François s'efforce de dompter son envie de lire et de stopper sa lecture à minuit car lorsqu'il lit, il ne ressent pas le sommeil. Il peut rester jusqu'à 2h30 du matin si le roman lui plaît. Tout moment libre est bon pour lire. Jessica, elle aussi, oubliera la monotonie du transport scolaire en se plongeant dans des romans. Au lycée, François n'hésite pas à utiliser les heures de permanence :

"Une heure où je n'ai pas cours. On va en étude. Donc, je lis au moment où je devrais travailler. (...) Je sais qu'il faut que je travaille. Je me dis qu'il faut que je travaille" (François).

Il essaie, le soir, de commencer par le travail scolaire avant de passer à la lecture, mais c'est difficile, tellement son envie de dévorer le livre qu'il vient d'acheter est forte.

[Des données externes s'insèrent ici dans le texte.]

/-- What the decoder refuses, by name: no bytes, a read with data (R101), a code that is neither
request (R105), padding, a start bit of 1 and a stop bit of 0 (R291). -/
theorem test_decode_refuses : decode .cmd [] = .error .truncated ∧
    decode .bus [0x02] = .error .truncated ∧ decode .bus [0x02, 0x01] = .error .readWithData ∧
    decode .req [0x06] = .error .requestCode ∧ decode .char [0x05, 0x0D] = .error .charPadding ∧
    decode .char [0x03, 0x0D] = .error .noStartBit ∧ decode .char [0x01, 0x0C] = .error .stopBitZero :=
  ⟨rfl, rfl, rfl, rfl, rfl, rfl, rfl⟩

/-! ## Small states -/

/-- The state after reset in another phase. -/
def inPhase (p : Phase) : State := { State.reset with phase := p }

/-- A state with one event lined up. -/
def facing (s : State) (e : Event) : State := { s with agenda := [e] }

/-- The next state of an outcome, if it is one. -/
def after : Result → Option State
  | .next t => some t
  | .fault _ => none
  | .refused _ => none

/-- The machine after READ of register 0x61 from reset, its frame not yet sent (section 2.4). -/
def framedRead : State :=
  { State.reset with
    reg := 0x61, txCrc := 0xEE01, phase := .framing,
    txFrame := [0x0D, 0x0F, 0xA1, 0x04, 0x61, 0xEE, 0x01, 0x0A] }

/-- The same with the frame sent: waiting for START. -/
def waitingRead : State := { framedRead with phase := .awaitStart, txIdx := 8 }

/-- The same after the reply of section 1.5, before VALIDATE. -/
def repliedRead : State :=
  { waitingRead with
    phase := .validating, rxCnt := 7,
    mem := [(0x40, 0xA1), (0x41, 0x0F), (0x42, 0x08), (0x43, 0x61), (0x44, 0x8F), (0x45, 0xA5),
      (0x46, 0x06)] }

/-! ## The pure functions -/

/-- Section 2.1. -/
theorem test_escape : escape [0x5E, 0x0A, 0x0D, 0x00, 0x5E] =
    [0x5E, 0x9E, 0x5E, 0x4A, 0x5E, 0x4D, 0x00, 0x5E, 0x9E] ∧ escape [0x4A] = [0x4A] := by decide

/-- Section 2.2. -/
theorem test_unescape : unescape [0x5E, 0x5E, 0x5E] = ([0x1E], true) ∧
    unescape [0x5E, 0x00] = ([0xC0], false) ∧ unescape [0x5E, 0x0D] = ([0xCD], false) ∧
    unescape [0x41, 0x5E] = ([0x41], true) := by decide

/-- Section 2.3. -/
theorem test_crc : crcUpd 0x0000 0x80 = 0x9188 ∧ crcUpd 0xFFFF 0x00 = 0xE1F0 ∧
    crc16 [0x0F, 0xA1, 0x04, 0x61] = 0xEE01 ∧
    crc16 [0xA1, 0x0F, 0x08, 0x61, 0x8F, 0xA5, 0x07] = 0x1021 := by decide +kernel

/-! ## One step of an instruction or an agent -/

/-- Section 2.8: the reads right after reset. -/
theorem test_reset_reads :
    ((List.range 0x20).map fun a => State.reset.hostByte (BitVec.ofNat 7 a)) =
      [0x00, 0x00, 0x00, 0x00, 0x0F, 0xA1, 0x00, 0x00, 0x00, 0x00, 0x00, 0x00, 0x00, 0xFF, 0xFF,
       0x00, 0x00, 0x00, 0x00, 0x00, 0x00, 0x00, 0x00, 0x00, 0x00, 0x00, 0x00, 0x00, 0x00, 0x00,
       0x00, 0x00] := by decide +kernel

/-- Section 2.4: STATUS reads 0x21 while framing, and 0x29 after a second READ. -/
theorem test_status_reads : framedRead.statusByte = 0x21 ∧
    (after (exec .rdStatus framedRead)).map State.busReplies = some [0x21] ∧
    (after (exec .wrCmdRead framedRead)).map State.statusByte = some 0x29 := by decide

/-- Section 2.8: `wr 0x00, 0xFF`. -/
theorem test_wrCtrl : (after (exec (.wrCtrl 0xFF) State.reset)).map State.ctrl = some 0x03 := by decide

/-- Section 2.8: `wr 0x02, 0xE1` with STATUS = 0x41 changes nothing. -/
theorem test_wrStatus : after (exec (.wrStatus 0xE1) waitingRead) = some waitingRead := by decide

/-- Section 2.8: `wr 0x07, 0x40` stores 0x20, and with P_TXBUF = 4 `wr 0x07, 0x05` stores 0x04. -/
theorem test_wrTxLen : (after (exec (.wrTxLen 0x40) State.reset)).map State.txLen = some 0x20 ∧
    (after (exec (.wrTxLen 0x05) (State.resetWith ⟨4, 64⟩))).map State.txLen = some 0x04 := by decide

/-- Section 2.8: `rd 0x3F` with P_TXBUF = 4. -/
theorem test_rdTxbuf_reserved :
    (after (exec (.rdTxbuf 31) (State.resetWith ⟨4, 64⟩))).map State.busReplies = some [0x00] := by
  decide

/-- Section 2.3: `wr 0x0F, 0x12` and the byte of a pair. -/
theorem test_crc_unit :
    (after (exec (.wrCrcAccHi 0xAB) { State.reset with crcAcc := 0x1234 })).map State.crcAcc =
      some 0xAB34 ∧
    (after (exec (.wrCrcAccLo 0x00) { State.reset with crcAcc := 0xAB34 })).map State.crcAcc =
      some 0xAB00 ∧
    (after (exec (.wrCrcIn 0x61) { State.reset with crcAcc := 0x42FA })).map State.crcAcc =
      some 0xEE01 := by decide

/-- Rule R316: TO_LIMIT's two bytes are stored one by one. -/
theorem test_toLimit :
    (after (exec (.wrToLimitHi 0x12) State.reset)).map State.toLimit = some 0x12FF ∧
    (after (exec (.wrToLimitLo 0x34) State.reset)).map State.toLimit = some 0xFF34 := by decide

/-- Section 2.4: READ of register 0x61 from reset. -/
theorem test_read : after (exec .read { State.reset with reg := 0x61 }) = some framedRead := by
  decide +kernel

/-- Section 2.4: WRITE of 0x00 to register 0x30, with the CRC byte 0x5E escaped. -/
theorem test_write : (after (exec .write { State.reset with reg := 0x30, txLen := 1 })).map
    (fun t => (t.txFrame, t.txCrc)) =
      some ([0x0D, 0x0F, 0xA1, 0x05, 0x30, 0x00, 0x17, 0x5E, 0x9E, 0x0A], 0x175E) := by
  decide +kernel

/-- Section 2.4: `wr 0x05, 0xA0 ; wr 0x01, 0x01`. -/
theorem test_read_range : (after (exec .wrCmdRead { State.reset with src := 0xA0 })).map
    (fun t => (t.statusByte, t.errcode, t.txFrame)) = some (0x06, 0x01, []) := by decide

/-- Section 2.4: `wr 0x01, 0x81` is not READ. -/
theorem test_reserved_command :
    (after (exec (.wrCmdRsv 0x81) State.reset)).map State.statusByte = some 0x08 := by decide

/-- Section 2.5: the reply of section 1.5 validates; with its last byte 0x07 it does not (0x1021). -/
theorem test_validate : (after (exec .rspReadAck repliedRead)).map
    (fun t => (t.statusByte, t.errcode, t.rxBlen, t.rxRes, t.rxInfo)) =
      some (0x02, 0x00, 0x07, 0x0000, 0x0F) ∧
    (after (exec .rspReadAck { repliedRead with rxCrc := 0x1021 })).map
    (fun t => (t.statusByte, t.errcode, t.rxBlen, t.rxRes, t.rxInfo)) =
      some (0x06, 0x07, 0x07, 0x1021, 0x00) := by decide

/-- Section 2.5: the codes of the types after a READ. -/
theorem test_classify :
    (after (exec .rspNotUnderstood repliedRead)).map State.errcode = some 0x08 ∧
    (after (exec .rspCrcError repliedRead)).map State.errcode = some 0x09 ∧
    (after (exec .rspBusy repliedRead)).map State.errcode = some 0x0A ∧
    (after (exec .rspWriteAck repliedRead)).map State.errcode = some 0x0B ∧
    (after (exec (.rspReserved 0x07) repliedRead)).map State.errcode = some 0x0B := by decide

/-- Section 2.5: 0x5E 0x41 stores 0x01, and END right after 0x5E ends the body. -/
theorem test_body_symbols :
    (after (exec (.escNoncanon 0x41) (inPhase .recvBody))).map State.mem = some [(0x40, 0x01)] ∧
    (after (exec .symEnd { inPhase .recvBody with rxEsc := true })).map
      (fun t => (t.phase, t.rxEsc, t.rxCnt)) = some (.validating, true, 0) := by decide

/-- Section 2.7: TX_EMIT hands over 0x0D, and UTX_DONE puts it on the wire. -/
theorem test_emit : (after (step (facing framedRead (.move .seq)))).map
    (fun t => (t.utxBusy, t.utxByte, t.txIdx)) = some (true, 0x0D, 1) ∧
    (after (step (facing { framedRead with utxBusy := true, utxByte := 0x0D } (.move .utx)))).map
    (fun t => (t.wireOut, t.utxBusy)) = some ([0x0D], false) := by decide

/-- Section 2.7: the levels of 0x61 on uart_tx. -/
theorem test_uartTx : (List.range 10).map { framedRead with utxBusy := true, utxByte := 0x61 }.uartTx =
    [false, true, false, false, false, false, true, true, false, true] := by decide

/-- Section 2.6: with TO_LIMIT = 3 the third tick expires. -/
theorem test_tick :
    (after (step (facing { waitingRead with toLimit := 3, toCnt := 1 } (.move .tick)))).map
      State.statusByte = some 0x41 ∧
    (after (step (facing { waitingRead with toLimit := 3, toCnt := 2 } (.move .tick)))).map
      (fun t => (t.statusByte, t.errcode)) = some (0x06, 0x02) := by decide

/-- Section 2.7: `lineerr` in AWAIT_START. -/
theorem test_framing_error :
    (after (step (facing waitingRead (.move (.line .framingError))))).map State.statusByte =
      some 0x51 := by decide

/-- The word of a row, stored where the step fetches, is the instruction the step runs. -/
theorem test_withFetchWord :
    step (State.reset.withFetchWord 16 0x8661) = exec (.wrReg 0x61) State.reset ∧
    step (State.reset.withFetchWord 16 0x5E4A) = exec .esc0A State.reset ∧
    step (State.reset.withFetchWord 16 0x010D) = exec (.char 0x61) State.reset ∧
    step (State.reset.withFetchWord 8 0x01) = exec .read State.reset := ⟨rfl, rfl, rfl, rfl⟩

/-- A response type is fetched from RXBUF[2] while validating (rule R254). -/
theorem test_withFetchWord_response :
    (after (step (State.reset.withFetchWord 8 0x08))).map (fun t => (t.phase, t.errcode)) =
      some (.idle, 0x06) := by decide

/-! ## Witnesses: states that meet the hypotheses of the statements -/

theorem witness_WritesToReadOnlyOrReservedAddressesChangeNothing :
    ∃ (s : State) (i : BitVec 5), s.cfg.txbuf ≤ i.toNat := ⟨State.resetWith ⟨31, 64⟩, 31, by decide⟩

theorem witness_OperandWritesStoreWhileIdle :
    ∃ (s : State) (i j : BitVec 5), s.phase = .idle ∧ i.toNat = 0 ∧ i.toNat < s.cfg.txbuf ∧
      j.toNat = 31 ∧ j.toNat < s.cfg.txbuf := ⟨State.reset, 0, 31, by decide⟩

theorem witness_TxbufWriteChangesOneByte :
    ∃ (s : State) (i : BitVec 5), s.mem.wf = true ∧ s.phase = .idle ∧ i.toNat < s.cfg.txbuf :=
  ⟨{ State.reset with mem := [(0x21, 0x05), (0x40, 0xA1)] }, 31, by decide⟩

theorem witness_OperandWritesAreRejectedWhileBusy :
    (∃ (s : State) (i : BitVec 5), s.phase ≠ .idle ∧ i.toNat < s.cfg.txbuf) ∧
    (∃ (s t : State) (d : Byte), exec (.wrCtrl d) s = .next t ∧ t.rej = true) :=
  ⟨⟨framedRead, 31, by decide⟩, ⟨{ framedRead with rej := true }, _, 0x01, rfl, rfl⟩⟩

theorem witness_NopAndReservedCommandsInAnyPhase :
    (Instr.cmdRsv 0 1).wf = true ∧ encode (.cmdRsv 0 1) = [0x04] ∧ (Instr.cmdRsv 3 63).wf = true ∧
    encode (.cmdRsv 3 63) = [0xFF] ∧ (Instr.wrCmdRsv 0x03).wf = true ∧
    (Instr.wrCmdRsv 0xFF).wf = true := by decide

theorem witness_CommandsWhileBusyAreRejected :
    framedRead.phase ≠ .idle ∧ waitingRead.phase ≠ .idle ∧ (inPhase .recvBody).phase ≠ .idle ∧
    repliedRead.phase ≠ .idle := by decide

theorem witness_SourceOutOfRangeCompletesAtOnce :
    ∃ s : State, s.phase = .idle ∧ s.src = 0xA0 ∧ s.src.toNat < 0xA1 :=
  ⟨{ State.reset with src := 0xA0 }, by decide⟩

theorem witness_AcceptedReadFramesItsRequest :
    ∃ s : State, s.phase = .idle ∧ s.src = 0xA1 ∧ 0xA1 ≤ s.src.toNat := ⟨State.reset, by decide⟩

theorem witness_AcceptedWriteFramesItsRequest :
    ∃ s : State, s.phase = .idle ∧ 0xA1 ≤ s.src.toNat ∧ s.txLen.toNat = 32 ∧
      s.txLen.toNat ≤ s.cfg.txbuf := ⟨{ State.reset with src := 0xFF, txLen := 0x20 }, by decide⟩

theorem witness_RequestRowsGenerateTheirRequest :
    (∃ s : State, s.phase = .idle ∧ 0xA1 ≤ s.src.toNat ∧ s.txLen.toNat ≤ s.cfg.txbuf) ∧
    (∃ s : State, s.phase ≠ .idle) ∧ (∃ s : State, s.phase = .idle ∧ s.src.toNat < 0xA1) :=
  ⟨⟨State.reset, by decide⟩, ⟨framedRead, by decide⟩, ⟨{ State.reset with src := 0xA0 }, by decide⟩⟩

theorem witness_HuntSymbolsOpenABodyOrAreDiscarded :
    waitingRead.phase = .awaitStart ∧ (0x41 : Byte) ≠ 0x0D ∧ (Instr.literal 0x00).wf = true := by
  decide

theorem witness_EndEndsTheBodyEvenAfterEsc :
    ∃ s : State, s.phase = .recvBody ∧ s.rxEsc = true :=
  ⟨{ inPhase .recvBody with rxEsc := true }, by decide⟩

theorem witness_BodySymbolsStoreTheirByte :
    (∃ s : State, s.phase = .recvBody ∧ s.rxEsc = false) ∧
    (∃ s : State, s.phase = .recvBody ∧ s.rxEsc = true) ∧ (Instr.escNoncanon 0x5E).wf = true ∧
    (Instr.escNoncanon 0x0D).wf = true ∧ (Instr.literal 0x4A).wf = true :=
  ⟨⟨inPhase .recvBody, by decide⟩, ⟨{ inPhase .recvBody with rxEsc := true }, by decide⟩, by decide⟩

theorem witness_BytesOutsideTheListeningPhasesAreDiscarded :
    Instr.symStart.format = .sym ∧ (Instr.char 0x0D).format = .char ∧ State.reset.phase = .idle ∧
    framedRead.phase = .framing ∧ repliedRead.phase = .validating := by decide

/-- At the last byte of RXBUF, at the first that does not fit, and saturated, with an ESC pending and
without. -/
theorem witness_StoredByteChangesOneByteOfMemory :
    (∀ n ∈ [63, 64, 65], ∀ e : Bool, ∃ s : State, s.rxCnt = n ∧ s.rxEsc = e ∧ s.mem.wf = true ∧
      s.phase = .recvBody) ∧
    (Instr.literal 0xFF).wf = true ∧ (Instr.escNoncanon 0x5E).wf = true ∧
    (Instr.escNoncanon 0x41).wf = true :=
  ⟨fun n _ e => ⟨{ inPhase .recvBody with rxCnt := n, rxEsc := e, mem := [(0x40, 0xA1)] },
    rfl, rfl, rfl, rfl⟩, by decide⟩

theorem witness_ResponseRowsValidate :
    repliedRead.phase = .validating ∧ (Instr.rspReserved 0x07).wf = true ∧
    Instr.rspReadAck.format = .rsp ∧ waitingRead.phase ≠ .validating := by decide

theorem witness_ValidateStepReportsTheFirstCodeThatApplies :
    ∃ s : State, s.agenda = [.move .seq] ∧ s.phase = .validating :=
  ⟨facing repliedRead (.move .seq), rfl, rfl⟩

/-- The reply received, and SEQ to move. -/
def validatingRead : State := facing repliedRead (.move .seq)

theorem validatingRead_legal : validatingRead.Legal :=
  ⟨by decide, by decide, by decide, by decide, by decide, by decide, by decide, by decide, by decide,
    by decide⟩

theorem validatingRead_received : validatingRead.Received :=
  ⟨by decide, fun _ _ => by decide +kernel⟩

theorem witness_SuccessMeansIntactBodyOfTheExpectedType :
    ∃ s t : State, s.Legal ∧ s.Received ∧ s.agenda = [.move .seq] ∧ s.phase = .validating ∧
      step s = .next t ∧ t.errcode = 0x00 :=
  ⟨validatingRead, _, validatingRead_legal, validatingRead_received, rfl, rfl, rfl, by decide⟩

theorem witness_StepRunsTheDecodedInstruction :
    (decode .sym [0x0D, 0x41] = .ok (.symStart, [0x41]) ∧
      (facing State.reset (.coded .sym [0x0D, 0x41])).agenda = [.coded .sym [0x0D, 0x41]]) ∧
    (facing State.reset (.move (.host (.read 0x02)))).agenda = [.move (.host (.read 0x02))] ∧
    (facing waitingRead (.move (.line (.byte 0x0D)))).agenda = [.move (.line (.byte 0x0D))] ∧
    (facing repliedRead (.move .seq)).phase = .validating := ⟨⟨rfl, rfl⟩, rfl, rfl, rfl⟩

theorem witness_EmptyAgendaTakesAFreeMove : State.reset.agenda = [] := rfl

/-- In both waits, at the tick before the limit and at the limit, and outside the waits. -/
theorem witness_TickCountsAndTimesOut :
    ∀ s ∈ [{ waitingRead with toLimit := 2 }, { waitingRead with toLimit := 2, toCnt := 1 },
      inPhase .recvBody, State.reset],
      (facing s (.move .tick)).agenda = [.move .tick] := fun _ _ => rfl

La "lecture-loisir", les livres qu'on lit si on veut, par opposition à la "lecture-travail" 116, ceux qu'on doit lire, consomme beaucoup de leur temps, parfois au détriment du travail scolaire. Et il est dommage que l'école ne sache pas utiliser ces lectures pour qu'elles riment avec réussite scolaire. Aussi rejoignons-nous Chartier (1997, 104) lorsqu'il évoque les lectures appréciées par les jeunes mais non légitimes parce qu'en dehors du canon scolaire : ‘"Le problème n'est pas tant de considérer comme non-lectures ces lectures sauvages qui s'attachent à des objets écrits à faible légitimité culturelle, mais il est d'essayer de prendre appui sur ces pratiques incontrôlées et disséminées pour amener, par l'école mais aussi sans doute par de multiples autres voies, ces lecteurs à rencontrer d'autres lecteurs. Il faut se servir de ce que la norme scolaire rejette comme d'un support pour donner accès à la lecture dans sa plénitude, c'est-à-dire à la rencontre de textes denses et forts capables de transformer la vision du monde, les manières de sentir et de penser".’

Notes
115.

François et Jessica ont toutefois tous les deux obtenu leur baccalauréat à la session de juin 1996 et pu ainsi entreprendre les études de leur choix, le droit pour François, d'infirmière pour Jessica. Laurent aussi a réussi son bac mais nous ne connaissons pas sa nouvelle orientation.

116.

De Singly (1993) insiste sur cette dichotomie.